Pirates is Rickie Lee Jones’s second record, and it is one of the strangest major-label releases of its era — a suite of songs about loss and longing and the specific gravity of people who have already left, made with the patience of someone who had nothing left to prove and everything left to say.
The Room It Was Made In
It was recorded at Sunset Sound in Hollywood, engineered by the late Val Garay, who had just come off producing Kim Carnes’s “Bette Davis Eyes” and knew exactly how to make a room sound like a room. The production credit goes to Russ Titelman and Lenny Waronker, two Warner Bros. lifers who understood that Jones needed space more than she needed polish.
The personnel reads like a session musician dream — Dr. John plays piano on several tracks, which tells you something about the mood they were after. Victor Feldman handles vibraphone and percussion, lending the record that cool, after-hours shimmer. Fred Tackett, later of Little Feat, plays guitar throughout. These weren’t names dropped for prestige; they were the right people for the temperature of these songs.
Drummer Jeff Porcaro plays with the kind of looseness that only sounds effortless because he was genuinely that good.
What the Songs Actually Do
Jones is twenty-six when this comes out, and she sings like someone who has already lived three different lives. “We Belong Together” opens the album and it is, without qualification, one of the greatest album openers of the decade — a slow, aching ballad that establishes the record’s emotional key before you even realize you’ve been tuned.

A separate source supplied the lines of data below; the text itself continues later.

/-! ## Plane -/

@[simp] theorem keeps_dropWork (f : Work → Bool) (s : State) :
    Kept s (State.dropWork f s) := by
  unfold State.dropWork
  simp

@[simp] theorem keeps_consumedCheck (b : ℕ) (o : ℤ) (s : State) :
    Kept s (State.consumedCheck b o s) := by
  unfold State.consumedCheck
  simp

@[simp] theorem keeps_primeCheck (b : ℕ) (s : State) :
    Kept s (State.primeCheck b s) := by
  unfold State.primeCheck
  split <;> simp

@[simp] theorem keeps_moveWindow (b : ℕ) (s : State) :
    Kept s (State.moveWindow b s) := by
  unfold State.moveWindow
  dsimp only
  (repeat' split) <;> simp

@[simp] theorem keeps_areaWrite (a : ℕ) (bs : List Byte) (s : State) :
    KeptHbm s (State.areaWrite a bs s) := by
  unfold State.areaWrite
  (repeat' split) <;> simp +contextual

@[simp] theorem keeps_retryPlane (n : ℕ) (s : State) :
    Kept s (State.retryPlane n s) := by
  unfold State.retryPlane
  simp

/-! ## Plait -/

@[simp] theorem keeps_countDecoded (d : Decoded) (s : State) :
    Kept s (State.countDecoded d s) := by
  unfold State.countDecoded
  simp

@[simp] theorem keeps_failSession (k : ℕ) (reason : Reason) (s : State) :
    Kept s (State.failSession k reason s) := by
  unfold State.failSession
  simp

@[simp] theorem keeps_showOut (k : ℕ) (s : State) :
    Kept s (State.showOut k s) := by
  unfold State.showOut
  split <;> simp

@[simp] theorem keeps_emitBlock (k : ℕ) (r : PlaneRec) (lines : List (List Byte)) (s : State) (t : ℕ) :
    KeptHbm s (State.emitBlock k r lines s t) := by
  unfold State.emitBlock
  dsimp only
  (repeat' split) <;> simp +contextual

@[simp] theorem keeps_dropRaw (k : ℕ) (n : ℕ) (s : State) :
    Kept s (State.dropRaw k n s) := by
  unfold State.dropRaw
  split <;> simp

@[simp] theorem keeps_sessionBlockEmit (k : ℕ) (s : State) :
    KeptHbm s (sessionBlockEmit k s) := by
  unfold sessionBlockEmit
  dsimp only
  (repeat' split) <;> simp +contextual

@[simp] theorem keeps_feedSession (k : ℕ) (bs : List Byte) (s : State) :
    Kept s (State.feedSession k bs s) := by
  unfold State.feedSession
  simp

@[simp] theorem keeps_endSession (k : ℕ) (s : State) :
    Kept s (State.endSession k s) := by
  unfold State.endSession
  simp

@[simp] theorem keeps_verifyBlock (r : PlaneRec) (x : State × VerifyRes) (block : Nat) :
    Kept x.1 (verifyBlock r x block).1 := by
  unfold verifyBlock
  dsimp only
  (repeat' split) <;> simp

@[simp] theorem keeps_setVerified (w : Waiter) (v : Option VerifyRes) (s : State) :
    Kept s (State.setVerified w v s) := by
  unfold State.setVerified
  simp

@[simp] theorem keeps_verifyNext (s : State) :
    Kept s (State.verifyNext s) := by
  unfold State.verifyNext
  dsimp only
  (repeat' split) <;> simp

@[simp] theorem keeps_verifyDone (s : State) :
    Kept s (verifyDone s) := by
  unfold verifyDone
  dsimp only
  (repeat' split) <;> simp

@[simp] theorem keeps_decodeDone (s : State) :
    KeptHbm s (decodeDone s) := by
  unfold decodeDone
  dsimp only
  (repeat' split) <;> simp +contextual

/-! ## Cane -/

@[simp] theorem keeps_emitRims (s : State) :
    Kept s (State.emitRims s) := by
  unfold State.emitRims
  simp

@[simp] theorem keeps_leaveFrame (p t : ℕ) (f : TxFrame) (s : State) :
    Kept s (State.leaveFrame p t f s) := by
  unfold State.leaveFrame
  simp

@[simp] theorem keeps_pumpFrames (p n : ℕ) (s : State) :
    Kept s (State.pumpFrames p n s) := by
  induction n generalizing s with
  | zero => simp [State.pumpFrames]
  | succ n ih =>
    unfold State.pumpFrames
    dsimp only
    (repeat' split) <;> simp [*]

@[simp] theorem keeps_sendAs (rank p : ℕ) (f : FrameBody) (s : State) :
    Kept s (State.sendAs rank p f s) := by
  unfold State.sendAs
  simp
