-- ==== Sys2Proof/Laws/KeepsBodies.lean ====
section
/-!
SUPPORT. What is left alone, operation by operation: the queue of commands, the doorbells where no doorbell is
taken, and the memories or their canonical form.  Here the bodies of the mailbox commands.
-/

namespace Sys2Proof.Laws

open Sys2Proof Sys2Proof.Machine

set_option linter.all false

“Woody and Dutch on the Slow Train to Peking” is nine and a half minutes of jazz-inflected spoken word and melody that shouldn’t work and completely does.
“Living It Up” has a looseness that sounds spontaneous, which almost certainly means it took many careful hours to achieve. That’s the trick of the whole record — everything feels accidental, offhand, the musical equivalent of a story told in a bar at closing time. But Garay’s engineering is meticulous, every ambient detail considered, every piano note given room to decay properly.

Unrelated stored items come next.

-- ==== Sys2Proof/Laws/KeepsRows.lean ====
section
/-!
SUPPORT. What is left alone, operation by operation: the queue of commands, the doorbells where no doorbell is
taken, and the memories or their canonical form.  Here every row of the table.
-/

namespace Sys2Proof.Laws

open Sys2Proof Sys2Proof.Machine

set_option linter.all false

theorem keeps_conclude (c : Cmd) (rq : Request) (v : Verdict) (s : State) (h : KeepsV s v) : Keeps s (s.conclude c rq v) := by
  unfold State.conclude
  split
  · simp [Keeps]
  · split
    · simp [Keeps]
    · simp only [KeepsV, Keeps] at h; simp [Keeps, h]; exact ⟨h.2.1, h.2.2.1, h.2.2.2⟩
  · simp [Keeps]
  · simp only [KeepsV, Keeps] at h
    dsimp only
    split
    · simp [Keeps, h]; exact ⟨h.2.1, h.2.2.1, h.2.2.2⟩
    · simp [Keeps]
  · simp only [KeepsV, Keeps] at h
    split
    · simp [Keeps]
    · dsimp only
      split
      · simp [Keeps]
      · simp [Keeps, h]; exact ⟨h.2.1, h.2.2.1, h.2.2.2⟩
  · simp [Keeps]

theorem keeps_execute (c : Cmd) (size : Nat) (body : Request → State → Verdict) (rq : Request) (s : State)
    (h : ∀ rq s, KeepsV s (body rq s)) : Keeps s (s.execute c size body rq) := by
  unfold State.execute
  dsimp only
  split
  · simp [Keeps]
  · split
    · simp [Keeps]
    · split
      · exact keeps_trans (t := s.hostAccess) (by simp +contextual [Keeps]) (keeps_conclude _ _ _ _ (h _ _))
      · exact keeps_conclude _ _ _ _ (h _ _)

theorem keeps_serve (c : Cmd) (size : Nat) (body : Request → State → Verdict) (m : Moment) (rq : Request) (s : State)
    (h : ∀ rq s, KeepsV s (body rq s)) : Keeps s (serve c size body m rq s) := by
  have ha : Keeps s ((s.clock m).arrive c.op rq) := by simp +contextual [Keeps]
  unfold serve
  dsimp only
  split
  · have h1 : Keeps ((s.clock m).arrive c.op rq) (((s.clock m).arrive c.op rq).takeBell rq.mbx.val) := by simp +contextual [Keeps]
    have h2 := keeps_execute c size body rq (((s.clock m).arrive c.op rq).takeBell rq.mbx.val) h
    have h3 : ∀ t : State, Keeps t (State.serveUndefined 16 t) := fun t => by simp +contextual [Keeps]
    exact keeps_trans ha (keeps_trans h1 (keeps_trans h2 (h3 _)))
  · exact ha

The orchestral arrangements, largely handled by Tom Scott and others, could have tipped the whole thing into smooth-jazz softness. Instead they feel like weather — something you’re inside of rather than listening to.
A Record That Lives in the Dark
I’ll say this plainly: Pirates is a better album than the debut. The debut was hungrier, more urgent, and that urgency is real and worth having. But this one is deeper. It knows things the debut was still learning.

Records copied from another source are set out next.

/-- Settles O58: each clause is the case of the row's operation that its condition picks. -/
theorem bistRows : Obligations.BistRows := by
  unfold Obligations.BistRows
  exact ⟨
    fun p _ _ _ => happens_of (f := bistSliceStart p.val) (fun _ _ => rfl)
      fun _ ⟨turned, due, periodic, between, first, settled, next, free, rests⟩ => by
        subst turned next
        exact bistSliceStart_due due periodic between first settled free rests,
    fun p => happens_of (f := bistSliceStart p.val) (fun _ _ => rfl) fun _ early => bistSliceStart_early early,
    fun p x => happens_of (f := bistSliceEnd p.val x) (fun _ _ => rfl) fun _ ⟨runs, ended, more⟩ =>
      bistSliceEnd_more runs ended more,
    fun p x => happens_of (f := bistSliceEnd p.val x) (fun _ _ => rfl) fun _ ⟨runs, ended, last, good⟩ =>
      bistSliceEnd_passes runs ended last good,
    fun p x => happens_of (f := bistSliceEnd p.val x) (fun _ _ => rfl) fun _ ⟨runs, ended, last, bad⟩ =>
      bistSliceEnd_fails runs ended last bad,
    fun p x => happens_of (f := bistRepeatDone p.val x) (fun _ _ => rfl) fun _ ⟨runs, ended, good⟩ =>
      bistRepeatDone_passes runs ended good,
    fun p x => happens_of (f := bistRepeatDone p.val x) (fun _ _ => rfl) fun _ ⟨runs, ended, bad⟩ =>
      bistRepeatDone_fails runs ended bad,
    fun p x => happens_of (f := bistRepeatDone p.val x) (fun _ _ => rfl) fun _ none_ => bistRepeatDone_none none_,
    fun e x => happens_of (f := bistOnDemandDone e x) (fun _ _ => rfl) fun _ none_ => bistOnDemandDone_none none_,
    fun e x _ _ => happens_of (f := bistOnDemandDone e x) (fun _ _ => rfl)
      fun _ ⟨turned, demand, ran, standard, rests, ended, good⟩ => by
        subst turned
        rw [bistOnDemandDone_passes demand ran rests ended standard good, demandTold, demandOver, ran],
    fun e x _ _ => happens_of (f := bistOnDemandDone e x) (fun _ _ => rfl)
      fun _ ⟨turned, demand, ran, standard, rests, ended, free, bad⟩ => by
        subst turned
        rw [bistOnDemandDone_fails demand ran rests ended standard free bad, demandTold, demandOver, ran],
    fun e x _ _ => happens_of (f := bistOnDemandDone e x) (fun _ _ => rfl)
      fun _ ⟨turned, demand, stopped⟩ => by
        subst turned
        exact bistOnDemandDone_stopped demand stopped,
    fun e x _ _ => happens_of (f := bistOnDemandDone e x) (fun _ _ => rfl)
      fun _ ⟨turned, demand, ran, own, rests, ended⟩ => by
        subst turned
        rw [bistOnDemandDone_custom demand ran rests ended own, demandTold, demandOver, ran]⟩

end Sys2Proof.Proofs.BistRows
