-- ==== Sys2Proof/Config.lean ====
section
/-! DEFINITION. What the spec fixes for one implementation only or leaves open: constants without a body, so that no
proof can see a value of them. The first argument of each is the running number `free` of the state, so that two uses
need not agree (log entry 2). Each docstring names the rule that leaves the value open. -/

namespace Sys2Proof

/-- An unstated 64-bit value (log entry 2). -/
opaque Config.freeValue : Nat → W64

/-- An order the spec does not fix: which of the things that could come next comes next (R90, R227, R370). (DESIGN CHOICE, log entry 2.) -/
opaque Config.pick : Nat → Nat

/-- Whether a versioned store meets the limit of a bank or of a set of the L2, whose hash is not architectural (R97,
R116). -/
opaque Config.versionFull : Nat → Bool

/-- Which sector of its block of the save window holds a register word whose place R310 does not give, by register file, sequencer and number.
(DESIGN CHOICE, log entry 50.) -/
opaque Config.windowSector : Nat → Nat → Nat → Nat

/-- Which of the ports of its route's mask the traffic to a 4 KiB page of another module leaves by, by the page and the entry (R354). (DESIGN
CHOICE, log entry 44.) -/
opaque Config.routePort : Nat → Nat → Nat

/-- Where in BAR0's lifetime record the count of an item stands, by kind and place (R341, R343). (DESIGN CHOICE, log entry 39.) -/
opaque Config.lifeOffset : List Nat → Nat

/-- SHA3-256 of the BAR0 format windows, the route table and the pool ranges, given as the report lists them (R369). (DESIGN CHOICE, log entry
42.) -/
opaque Config.settingsHash : List Byte → List Byte → List (List Nat) → BitVec 256

/-- The public key of the module's pair, byte by byte (R369). (DESIGN CHOICE, log entry 42.) -/
opaque Config.publicKey : Nat → Byte

/-- Its certificate from Yartia, and its length in bytes (R369). (DESIGN CHOICE, log entry 42.) -/
opaque Config.certificate : Nat → Byte

/-- See `Config.certificate`. -/
opaque Config.certificateLength : Nat

/-- The management threshold of corrected errors of a bank row (R364). (DESIGN CHOICE, log entry 42.) -/
opaque Config.darnThreshold : Nat

end Sys2Proof
end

It also flopped, commercially speaking. The debut had “Chuck E.’s in Love” and a cultural moment behind it. Pirates had no such hit, and radio didn’t know what to do with it, and the industry moved on quickly. Decades of critical rehabilitation followed, as they always do when something arrives too complete for its moment.
Put this on after the house goes quiet. Don’t look at your phone. Let “Skeletons” find you somewhere in the second half of the record, and see if you can explain what it does to you.
I can’t, and I’ve been trying since I was nineteen.